+++ Source material +++

-- ==== Sys2Proof/Syntax.lean ====
section
/-! DEFINITION. The unit's four commands (30_encoding.md R70-R73, one constructor per row of spec/opcode_table.json), the
names of the registers in its window (10_state.md R30), and what the host may do to it (20_memory.md R51,
70_reset_and_hazards.md R235). -/

namespace Sys2Proof

/-- A command (R72). `updateByte` carries the byte `OPD`; `updateDin` carries the field `N = w[2:0]` (R73), of which
only 0..4 are legal (`Instr.wellFormed`). -/
inductive Instr
  | init
  | updateByte (imm8 : Byte)
  | updateDin (n : BitVec 3)
  | finalize
deriving DecidableEq, Repr

/-- The sixteen word registers of the window (R30), in the order of their offsets. -/
inductive Reg
  | cmd
  | din
  | status
  | blockLen
  | bitLenLo
  | bitLenHi
  | reserved18
  | reserved1C
  | h (i : Fin 8)
deriving DecidableEq, Repr

/-- One move of the host (R235): a bus read or write of `n` bytes at byte offset `off` of the window (R51), or the
platform's reset (R230). `v` is the word on the 32 data lines (R53). -/
inductive HostMove
  | read (off n : Nat)
  | write (off n : Nat) (v : Word)
  | reset
deriving DecidableEq, Repr

/-- What the unit answers to one access (R51): `OK` to a write, `OK` with data to a read, or `BusError`. -/
inductive Response
  | ok
  | data (v : Word)
  | busError
deriving DecidableEq, Repr

end Sys2Proof
end

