-- ==== Sys2Proof/Machine/Ops.lean ====
section
/-! DEFINITION. The named operations over the state: reading and writing `Buf` (10_state.md R21, 20_memory.md R66),
compressing it (41_compression.md R133, R134), rejecting a command and answering a bus error (60_exceptions.md R200,
R206, R218), and reset (70_reset_and_hazards.md R230). -/

namespace Sys2Proof.Machine

/-- The byte written at index `i`, if one has been. -/
def Memory.lookup (m : Memory) (i : Nat) : Option Byte :=
  match m with
  | [] => none
  | (k, v) :: rest => if k = i then some v else Memory.lookup rest i

/-- `Buf[i] <- x` on the list of cells, which stays in rising order. -/
def Memory.write (m : Memory) (i : Nat) (x : Byte) : Memory :=
  match m with
  | [] => [(i, x)]
  | (k, v) :: rest =>
    if i < k then (i, x) :: (k, v) :: rest
    else if i = k then (i, x) :: rest
    else (k, v) :: Memory.write rest i x

/-- `Buf[i], Buf[i+1], … <- xs`. -/
def Memory.writeList (m : Memory) (i : Nat) : List Byte → Memory
  | [] => m
  | x :: xs => Memory.writeList (m.write i x) (i + 1) xs

/-- Every index of the list is at least `lo`, they rise strictly, and all are below 64. -/
def Memory.wfFrom (lo : Nat) : Memory → Bool
  | [] => true
  | (k, _) :: rest => decide (lo ≤ k) && decide (k < 64) && Memory.wfFrom (k + 1) rest

/-- The one canonical form of `Buf`: indices strictly rising, each in 0..63 (R21). -/
def Memory.wf (m : Memory) : Bool := Memory.wfFrom 0 m

/-- The model's read of one byte of `Buf`: the byte written there, or a free value where none has been (R13, R42). -/
def State.readBuf (s : State) (i : Nat) : Byte :=
  (s.buf.lookup i).getD (Config.unwrittenByte s.bufDraw i)

/-- `Buf[0..63]`, the block a compression reads (R128). -/
def State.block (s : State) : List Byte := (List.range 64).map s.readBuf

/-- `Buf[i], Buf[i+1], … <- xs`. -/
def State.writeBuf (s : State) (i : Nat) (xs : List Byte) : State :=
  { s with buf := s.buf.writeList i xs }

/-- DESIGN CHOICE (log 14), safe. From here on the content of `Buf` is unspecified (R13, R21, R42; 92 D28; 93 section 1):
no index holds a written byte, and each reads as a free value, drawn anew if a byte had been written. -/
def State.forgetBuf (s : State) : State :=
  { s with buf := [], bufDraw := s.bufDraw + s.buf.length }

/-- What a compression leaves behind, beside `H`. DESIGN CHOICE (log 3, log 14), safe: the working variables, window and
round index are at free values, since none of them survives the command (R28), and the bytes of `Buf` are stale (R42). -/
def State.endCompression (s : State) : State :=
  { s with
    buf := s.forgetBuf.buf
    bufDraw := s.forgetBuf.bufDraw
    work := Config.freeWorking s.draws
    window := Config.freeWindow s.draws
    round := Config.freeRound s.draws
    draws := s.draws + 1 }

/-- `H <- Compress(H, Buf[0..63])` (R133). -/
def State.compressBuf (s : State) : State := { s.endCompression with h := compress s.h s.block }

/-- `raise CmdError(code)`: the rejection of a command (R200), also put in the model's record (R218). -/
def State.reject (s : State) (code : ErrCode) : State :=
  { s with
    err := true
    errCode := errCodeBits code
    record := s.record ++ [.rejected code] }

/-- The response to a bus access (R51). -/
def State.respond (s : State) (r : Response) : State :=
  { s with responses := s.responses ++ [r] }

/-- What is left of the host's moves after a `BusError` response (R6 `HOST_BUSERR`). -/
def movesAfterBusError (moves : List HostMove) : List HostMove :=
  match Config.hostBusErr with
  | .faults => []
  | .goesOn => moves

/-- `raise BusError`: the error response, put in the model's record; the unit's own state stays (R206, R218), and
the host does what `HOST_BUSERR` says (R6). -/
def State.takeBusError (s : State) : State :=
  { s with
    responses := s.responses ++ [.busError]
    record := s.record ++ [.busError]
    host := movesAfterBusError s.host }

/-- Reset of a running machine (R230): every piece of the unit's state goes to its value of R40, the unspecified ones to
fresh free values, whatever the sequencer was doing. The model's record is kept (R218), as are the host's moves and
the responses it already has. -/
def State.platformReset (s : State) : State :=
  { State.reset with
    work := Config.freeWorking s.draws
    window := Config.freeWindow s.draws
    round := Config.freeRound s.draws
    host := s.host
    responses := s.responses
    record := s.record
    draws := s.draws + 1
    bufDraw := s.bufDraw + 1 }

end Sys2Proof.Machine
end

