-- ==== Sys2Proof/Laws/Absorb.lean ====
section
/-! SUPPORT. What absorbing a list of bytes does: while the block has room, when it fills exactly, and over any length. -/

namespace Sys2Proof.Machine

open Host (Outcome)

theorem absorbAll_append (xs ys : List Byte) (s : State) :
    absorbAll (xs ++ ys) s =
      match absorbAll xs s with
      | .next t => absorbAll ys t
      | .fault r => .fault r
      | .refused r => .refused r := by
  induction xs generalizing s with
  | nil => rfl
  | cons x xs ih =>
    simp only [List.cons_append, absorbAll]
    cases absorb x s <;> simp [ih]

theorem absorbAll_append_next {xs ys : List Byte} {s u : State} (h : absorbAll xs s = .next u) :
    absorbAll (xs ++ ys) s = absorbAll ys u := by rw [absorbAll_append, h]

/-- A block's bytes given by what each index reads. -/
theorem State.block_eq_map {s : State} {f : Nat → Byte} (h : ∀ a, a < 64 → s.readBuf a = f a) :
    s.block = (List.range 64).map f :=
  List.map_congr_left fun a ha => h a (List.mem_range.1 ha)

/-- Bytes that leave room in the block: they stand in `Buf` from `block_len` on, and only `block_len` moves. -/
theorem absorbAll_room (xs : List Byte) (s : State) (hl : s.blockLen.toNat + xs.length < 64) :
    ∃ t, absorbAll xs s = .next t ∧ t.blockLen.toNat = s.blockLen.toNat + xs.length ∧
      t.h = s.h ∧ t.bitLen = s.bitLen ∧ KeepsInternal s t ∧
      ∀ a, t.readBuf a =
        if s.blockLen.toNat ≤ a ∧ a < s.blockLen.toNat + xs.length then xs.getD (a - s.blockLen.toNat) 0
        else s.readBuf a := by
  induction xs generalizing s with
  | nil => exact ⟨s, rfl, rfl, rfl, rfl, ⟨rfl, rfl, rfl, rfl⟩, fun a => by rw [if_neg (by simp)]⟩
  | cons x xs ih =>
    simp only [List.length_cons] at hl
    have hx : absorb x s = .next (s.appendByte x) := by
      rw [absorb_eq_next.2 ⟨by omega, rfl⟩, State.appendByte_not_full x (by omega)]
    have hb := s.appendByte_blockLen_toNat x (by omega)
    obtain ⟨t, ht, h1, h2, h3, ⟨i1, i2, i3, i4⟩, h4⟩ := ih (s.appendByte x) (by omega)
    refine ⟨t, absorbAll_cons_eq_next.2 ⟨_, hx, ht⟩, by rw [h1, hb, List.length_cons]; omega, h2, h3,
      ⟨i1, i2, i3, i4⟩, fun a => ?_⟩
    rw [h4, hb, State.readBuf_appendByte, List.length_cons]
    by_cases ha : a = s.blockLen.toNat
    · subst ha
      rw [if_neg (by omega), if_pos rfl, if_pos (by omega)]
      simp
    · rw [if_neg ha]
      by_cases hr : s.blockLen.toNat + 1 ≤ a ∧ a < s.blockLen.toNat + 1 + xs.length
      · rw [if_pos hr, if_pos (by omega), show a - s.blockLen.toNat = (a - (s.blockLen.toNat + 1)) + 1 by omega,
          List.getD_cons_succ]
      · rw [if_neg hr, if_neg (by omega)]

/-- Bytes that fill the block exactly: it is compressed once, counted, and the next block is empty, with no byte of `Buf` fixed. -/
theorem absorbAll_fill (xs : List Byte) (s : State) (hne : 0 < xs.length)
    (hl : s.blockLen.toNat + xs.length = 64) :
    ∃ t, absorbAll xs s = .next t ∧ t.blockLen = 0 ∧ t.bitLen = s.bitLen + 512 ∧ t.draws = s.draws + 1 ∧
      t.h = compress s.h ((List.range 64).map fun a =>
        if s.blockLen.toNat ≤ a then xs.getD (a - s.blockLen.toNat) 0 else s.readBuf a) ∧
      t.buf = [] := by
  obtain ⟨ys, x, rfl⟩ : ∃ ys x, xs = ys ++ [x] :=
    ⟨xs.dropLast, xs.getLast (List.ne_nil_of_length_pos hne), (List.dropLast_append_getLast _).symm⟩
  simp only [List.length_append, List.length_singleton] at hl
  obtain ⟨u, hu, u1, u2, u3, ⟨-, -, -, u4⟩, u5⟩ := absorbAll_room ys s (by omega)
  have hx : absorb x u = .next (u.appendByte x).compressBuf.countBlock := by
    rw [absorb_eq_next.2 ⟨by omega, rfl⟩, State.appendByte_full x (by omega)]
  have hread : ∀ a, (u.appendByte x).readBuf a =
      if s.blockLen.toNat ≤ a ∧ a < 64 then (ys ++ [x]).getD (a - s.blockLen.toNat) 0 else s.readBuf a := by
    intro a
    rw [State.readBuf_appendByte, u5, u1]
    simp only [List.getD_eq_getElem?_getD]
    by_cases ha : a = s.blockLen.toNat + ys.length
    · subst ha
      rw [if_pos rfl, if_pos (by omega)]
      simp
    · rw [if_neg ha]
      by_cases hr : s.blockLen.toNat ≤ a ∧ a < s.blockLen.toNat + ys.length
      · rw [if_pos hr, if_pos (by omega), List.getElem?_append_left (by omega)]
      · rw [if_neg hr, if_neg (by omega)]
  have ht : absorbAll (ys ++ [x]) s = .next (u.appendByte x).compressBuf.countBlock := by
    rw [absorbAll_append_next hu]
    exact absorbAll_cons_eq_next.2 ⟨_, hx, rfl⟩
  refine ⟨_, ht, rfl, ?_, ?_, ?_, rfl⟩
  · simp [u3]
  · simp [u4]
  · simp only [State.countBlock_h, State.compressBuf_h, State.appendByte_h, u2]
    congr 1
    refine State.block_eq_map fun a ha => ?_
    rw [hread]
    by_cases h : s.blockLen.toNat ≤ a
    · rw [if_pos ⟨h, ha⟩, if_pos h]
    · rw [if_neg (by omega), if_neg h]

end Sys2Proof.Machine
end

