theorem SameContext.initContext : SameContext s.initContext s'.initContext :=
  ⟨rfl, rfl, rfl, rfl, rfl, rfl, h.din, fun _ hj => absurd hj (Nat.not_lt_zero _)⟩

/-- Up to the appended byte `Buf` reads alike. -/
theorem SameContext.readBuf_appendByte (x : Byte) {j : Nat} (hj : j ≤ s.blockLen.toNat) :
    (s'.appendByte x).readBuf j = (s.appendByte x).readBuf j := by
  rw [State.readBuf_appendByte, State.readBuf_appendByte, h.blockLen]
  split
  · rfl
  · exact h.buffered j (by omega)

theorem absorb_sameContext {x : Byte} {t : State} (ht : absorb x s = .next t) :
    ∃ t', absorb x s' = .next t' ∧ SameContext t t' := by
  obtain ⟨hl, rfl⟩ := absorb_eq_next.1 ht
  refine ⟨(s'.appendByte x).closeIfFull, absorb_eq_next.2 ⟨h.blockLen.symm ▸ hl, rfl⟩, ?_⟩
  by_cases hfull : s.blockLen.toNat = 63
  · have hblock : (s'.appendByte x).block = (s.appendByte x).block :=
      State.block_eq_map fun a ha => h.readBuf_appendByte x (by omega)
    rw [State.appendByte_full x hfull, State.appendByte_full x (h.blockLen.symm ▸ hfull)]
    exact
      { h := by
          simp only [State.countBlock_h, State.compressBuf_h, State.appendByte_h]
          rw [hblock, h.h]
        blockLen := rfl
        bitLen := congrArg (· + 512) h.bitLen
        finalized := h.finalized
        err := h.err
        errCode := h.errCode
        din := h.din
        buffered := fun j hj => absurd hj (Nat.not_lt_zero _) }
  · rw [State.appendByte_not_full x (by omega), State.appendByte_not_full x (by rw [h.blockLen]; omega)]
    exact
      { h := h.h
        blockLen := congrArg (· + 1) h.blockLen
        bitLen := h.bitLen
        finalized := h.finalized
        err := h.err
        errCode := h.errCode
        din := h.din
        buffered := fun j hj => h.readBuf_appendByte x (by rw [State.appendByte_blockLen_toNat s x hl] at hj; omega) }

end

theorem absorbAll_sameContext (xs : List Byte) {s s' t : State} (h : SameContext s s')
    (ht : absorbAll xs s = .next t) : ∃ t', absorbAll xs s' = .next t' ∧ SameContext t t' := by
  induction xs generalizing s s' with
  | nil => cases ht; exact ⟨s', rfl, h⟩
  | cons x xs ih =>
    obtain ⟨u, hu, ht⟩ := absorbAll_cons_eq_next.1 ht
    obtain ⟨u', hu', hsame⟩ := absorb_sameContext h hu
    obtain ⟨t', ht', hsame'⟩ := ih hsame ht
    exact ⟨t', absorbAll_cons_eq_next.2 ⟨u', hu', ht'⟩, hsame'⟩

section
variable {s s' : State} (h : SameContext s s')
include h

theorem update_sameContext {xs : List Byte} {t : State} (ht : update xs s = .next t) :
    ∃ t', update xs s' = .next t' ∧ SameContext t t' := by
  have hok : lengthOK s' xs.length = lengthOK s xs.length := by rw [lengthOK, lengthOK, h.bitsWith_eq]
  simp only [update_eq_next, h.finalized, hok]
  rcases update_eq_next.1 ht with ⟨hf, rfl⟩ | ⟨hf, hl, rfl⟩ | ⟨hf, hl, habs⟩
  · exact ⟨_, .inl ⟨hf, rfl⟩, h.reject _⟩
  · exact ⟨_, .inr (.inl ⟨hf, hl, rfl⟩), h.reject _⟩
  · obtain ⟨t', ht', hsame⟩ := absorbAll_sameContext xs h habs
    exact ⟨t', .inr (.inr ⟨hf, hl, ht'⟩), hsame⟩

/-- The blocks that FINALIZE compresses are fixed by the context. -/
theorem SameContext.finalize_h (hb : s.blockLen.toNat < 64) :
    s'.pad.writeLength.compressBuf.seal.h = s.pad.writeLength.compressBuf.seal.h := by
  have hb' : s'.blockLen.toNat = s.blockLen.toNat := congrArg _ h.blockLen
  by_cases hroom : s.blockLen.toNat < 56
  · rw [State.finalize_h_room hroom, State.finalize_h_room (by omega), h.h, h.markedByte_eq, h.messageBits_eq]
  · rw [State.finalize_h_noRoom (by omega) hb, State.finalize_h_noRoom (by omega) (by omega), h.h, h.markedByte_eq,
      h.messageBits_eq]

theorem SameContext.finalize (hb : s.blockLen.toNat < 64) :
    SameContext s.pad.writeLength.compressBuf.seal s'.pad.writeLength.compressBuf.seal := by
  obtain ⟨herrs, hside⟩ := s.finalize_frame
  obtain ⟨herrs', hside'⟩ := s'.finalize_frame
  exact
    { h := h.finalize_h hb
      blockLen := rfl
      bitLen := by rw [State.finalize_bitLen, State.finalize_bitLen, h.messageBits_eq]
      finalized := rfl
      err := by rw [herrs.err, herrs'.err, h.err]
      errCode := by rw [herrs.errCode, herrs'.errCode, h.errCode]
      din := by rw [hside.din, hside'.din, h.din]
      buffered := fun j hj => absurd hj (Nat.not_lt_zero _) }

theorem exec_sameContext {i : Instr} {t : State} (ht : exec i s = .next t) :
    ∃ t', exec i s' = .next t' ∧ SameContext t t' := by
  cases i with
  | init => cases ht; exact ⟨_, rfl, h.initContext⟩
  | updateByte b => exact update_sameContext h ht
  | updateDin n =>
    simp only [exec, execUpdateDin, h.din] at ht ⊢
    split_ifs at ht ⊢
    · cases ht; exact ⟨_, rfl, h.reject _⟩
    · exact update_sameContext h ht
  | finalize =>
    simp only [exec, execFinalize_eq_next, h.finalized, h.blockLen] at ht ⊢
    rcases ht with ⟨hf, rfl⟩ | ⟨hf, hb, rfl⟩
    · exact ⟨_, .inl ⟨hf, rfl⟩, h.reject _⟩
    · exact ⟨_, .inr ⟨hf, hb, rfl⟩, h.finalize hb⟩

end

/-- Settles O46: with `block_len` at most 63 the command completes from the one state, and so from the other alike. -/
theorem resultsIgnoreUnspecifiedBytes : Obligations.ResultsIgnoreUnspecifiedBytes := by
  intro s s' i hs _ h
  obtain ⟨t, ht⟩ := exec_completes i hs.blockLen_le
  obtain ⟨t', ht', hsame⟩ := exec_sameContext h ht
  exact ⟨t, t', ht, ht', hsame⟩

+++

§ **Task requirements**
Return only the part of the records above that opens with the line containing "rw [absorb_eq_next.2 ⟨by omega, rfl⟩, State.appendByte_not_full" and closes with the line containing "i4⟩, fun a => ?_⟩", ends included.

§ **Response area**
      rw [absorb_eq_next.2 ⟨by omega, rfl⟩, State.appendByte_not_full x (by omega)]
    have hb := s.appendByte_blockLen_toNat x (by omega)
    obtain ⟨t, ht, h1, h2, h3, ⟨i1, i2, i3, i4⟩, h4⟩ := ih (s.appendByte x) (by omega)
    refine ⟨t, absorbAll_cons_eq_next.2 ⟨_, hx, ht⟩, by rw [h1, hb, List.length_cons]; omega, h2, h3,
      ⟨i1, i2, i3, i4⟩, fun a => ?_⟩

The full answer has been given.